WHAT IS REQUIRED
Extract each line holding the word "vote" from the entries.
== Segment start ==
/-- BRD divides the lanes of EXEC where the guard holds from the rest: none, one word on; all of MASK, a branch; else
a new split at the target in the lowest free slot, or on the spill area, or fault 0x15 when that is full (R263, R272).
BRX gathers the lanes of EXEC by offset, in the order of each offset's lowest lane; lanes outside EXEC keep the slot,
or the first offset does; the others become new splits in that order (R272). -/
def Obligations.BrdAndBrxDivideTheSplit : Prop :=
  (∀ (s : State) (f : UBrC), CanRun s 1 [] →
      let T := s.split.exec &&& s.group.guardMask f.c
      ∃ t, exec (.brd f) s = .next t ∧
        (T = 0 → Passed s t 1) ∧ (T ≠ 0 → T = s.split.mask → Branched s t f.off) ∧
        (T ≠ 0 → ¬ InSegment (targetOf s f.off) → Illegal s t) ∧
        (T ≠ 0 → T ≠ s.split.mask → InSegment (targetOf s f.off) →
          Divided s t T (SplitAt s (targetOf s f.off).toNat).pc)) ∧
  (∀ (s : State) (f : LaneSrc), CanRun s 1 [laneRef s.group 0 f.a.toNat] →
      let p := s.split
      let v (l : Nat) : Nat := (s.group.vAt (s.group.lane 0 f.a.toNat) l).toNat
      let lanes := laneList p.exec
      let offs := (lanes.map v).eraseDups
      let taking (o : Nat) : Lanes := lanesWhere fun l => laneIn p.exec l && decide (v l = o)
      let stay := p.mask &&& ~~~p.exec
      let first := offs.headD 0
      let kept : Split := if stay ≠ 0 then { SplitPast s 1 with mask := stay, exec := 0 }
        else { SplitAt s first with mask := taking first, exec := taking first }
      let news := (if stay ≠ 0 then offs else offs.tail).map fun o => (taking o, (SplitAt s o).pc)
      ∃ t, exec (.brx f) s = .next t ∧
        ((∃ l ∈ lanes, 1024 ≤ v l) → Illegal s t) ∧
        ((∀ l ∈ lanes, v l < 1024) → p.exec = 0 → Passed s t 1) ∧
        ((∀ l ∈ lanes, v l < 1024) → p.exec ≠ 0 → ∀ g, addSplits p news (s.group.setSplit s.sel.slot kept) = some g →
          OnlyGroup s t ∧ t.group = g))

/-- JOIN waits, JOIN_RELEASE lets the JOINWAIT split of lowest PC go when no other split it counts is READY; YIELD and
SETPRI change the priority (R265, R273). The EXEC words: EXEC as a uniform value, EXEC from one cut to MASK, with a
predicate, its complement within MASK, and the vote (R274). -/
def Obligations.JoinYieldPriorityAndExecMask : Prop :=
  ((∀ s : State, CanRun s 1 [] →
      (∃ t, exec .join s = .next t ∧ OnlyGroup s t ∧ OnlySplits s.group t.group ∧
        SplitIs s t { s.split with st := .joinwait, wait := none, phase := 0 }) ∧
      (∃ t, exec .yield s = .next t ∧ OnlyGroup s t ∧ OnlySplits s.group t.group ∧
        SplitIs s t { SplitPast s 1 with
          pri := BitVec.ofNat 8 (lowestPriority s.group - 1), yld := true,
          ypri := if s.split.yld then s.split.ypri else s.split.pri }) ∧
      ∀ f : PriForm, ∃ t, exec (.setpri f) s = .next t ∧ OnlyGroup s t ∧ OnlySplits s.group t.group ∧
        SplitIs s t { SplitPast s 1 with pri := f.p, yld := false }) ∧
    ∀ s : State, s.group.live = true → s.sel.slot < 4 → JoinMayGo s.group s.sel.slot →
      s.split.pc.toNat % 1024 + 1 ≤ 1023 → ∃ t, exec .joinRelease s = .next t ∧ Passed s t 1) ∧
  ((∀ (s : State) (f : UDst), CanRun s 1 (f.refs s.group) → ∃ t, exec (.exget f) s = .next t ∧
      UniResult s t 1 (s.group.uni f.i f.d.toNat) (BitVec.ofNat 64 s.split.exec.toNat)) ∧
    (∀ (s : State) (f : USrc), CanRun s 1 (f.refs s.group) →
      let x := maskArg s (s.group.sAt (s.group.uni f.i f.a.toNat)) &&& s.split.mask
      (∃ t, exec (.exset f) s = .next t ∧ OnlyGroup s t ∧ OnlySplits s.group t.group ∧
        SplitIs s t { SplitPast s 1 with exec := x }) ∧
      ∃ t, exec (.exelse f) s = .next t ∧ OnlyGroup s t ∧ OnlySplits s.group t.group ∧
        SplitIs s t { SplitPast s 1 with exec := x &&& ~~~s.split.exec }) ∧
    ∀ (s : State) (f : UPred), CanRun s 1 (f.refs s.group) →
      let q := if f.n = 1 then ~~~(s.group.pAt f.b.toNat) else s.group.pAt f.b.toNat
      (∃ t, exec (.exand f) s = .next t ∧ OnlyGroup s t ∧ OnlyUni s.group t.group ∧
        UniWrite s.group t.group (s.group.uni f.i f.d.toNat) (BitVec.ofNat 64 s.split.exec.toNat) ∧
        SplitIs s t { SplitPast s 1 with exec := s.split.exec &&& q }) ∧
      ∃ t, exec (.vote f) s = .next t ∧
        UniResult s t 1 (s.group.uni f.i f.d.toNat) (BitVec.ofNat 64 (s.split.exec &&& q).toNat)) ∧
  (decodeWords 0xB0500000 none = .ok (.exget { d := 40, i := 0 }) ∧ decodeWords 0xB100A000 none = .ok (.exset { a := 40, i := 0 }) ∧
      decodeWords 0xB2520010 none = .ok (.exand { d := 41, n := 0, b := 2, i := 0 }) ∧
      decodeWords 0xB300A400 none = .ok (.exelse { a := 41, i := 0 }) ∧
      decodeWords 0xB4540080 none = .ok (.vote { d := 42, n := 1, b := 0, i := 0 }))

/-- TRAP takes trap 8 with its code, and BKPT trap 9 unless the debugger has set BKSTOP, which stops the group
instead; the saved PC is the word after (R311, R314, R330). That the split of a BKPT that stops has stepped past it is
the model's inference (log 40). A trap inside a handler is fault 0x17, one without an enabled or landed handler is
fault 0x16 (R311). RTE goes back to the saved PC, or past the instruction there as R315's sum has it (log 41), with
the saved EXEC cut to MASK, and clears H; without a handler, or with another MASK than the frame's, it is illegal
(R315). -/
def Obligations.TrapsEnterAndRteReturns : Prop :=
  (∀ (s : State) (f : CodeForm), CanRun s 1 [] →
      (HandlerReady s → ∃ t, exec (.trap f) s = .next t ∧
        TookTrap s t 8 (BitVec.ofNat 64 f.n.toNat) (s.split.pc + 1)) ∧
      (HandlerReady s → s.group.bkstop = false → ∃ t, exec (.bkpt f) s = .next t ∧
        TookTrap s t 9 (BitVec.ofNat 64 f.n.toNat) (s.split.pc + 1)) ∧
      (s.group.bkstop = true → ∃ t, exec (.bkpt f) s = .next t ∧ SteppedPast s t 1 ∧
        { t.group with splits := s.group.splits } = { s.group with stopReq := true })) ∧
  (∀ (s : State) (f : CodeForm), CanRun s 1 [] → ∃ t, exec (.trap f) s = .next t ∧
      (s.group.h = true → Faulted s t 0x17 8) ∧
      (s.group.h = false → s.group.trapvec.getLsbD 15 = false → Faulted s t 0x16 8) ∧
      (s.group.h = false → s.group.trapvec.getLsbD 15 = true →
        s.landedAt s.sel.core s.group.gid (s.group.trapvec.toNat % 32) = false → Faulted s t 0x16 40)) ∧
  (∀ (s : State) (f : RteForm), s.canIssue = true →
      let skipped := if f.skip = 1 then wordLength (s.codeAt s.sel.core s.group.gid s.group.frame.pc.toNat) else 0
      ∃ t, exec (.rte f) s = .next t ∧
        ((s.group.h = false ∨ s.split.mask ≠ s.group.frame.mask) → Illegal s t) ∧
        (s.group.h = true → s.split.mask = s.group.frame.mask →
          OnlyGroup s t ∧ { t.group with splits := s.group.splits } = { s.group with h := false } ∧
          SplitIs s t { s.split with
            pc := s.group.frame.pc + BitVec.ofNat 15 skipped, exec := s.group.frame.exec &&& s.split.mask, st := .ready,
            wait := none, phase := 0, wdata := 0, search := none }))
== Segment end ==
RESPONSE TO THE EXERCISE
predicate, its complement within MASK, and the vote (R274). -/
      ∃ t, exec (.vote f) s = .next t ∧
      decodeWords 0xB4540080 none = .ok (.vote { d := 42, n := 1, b := 0, i := 0 }))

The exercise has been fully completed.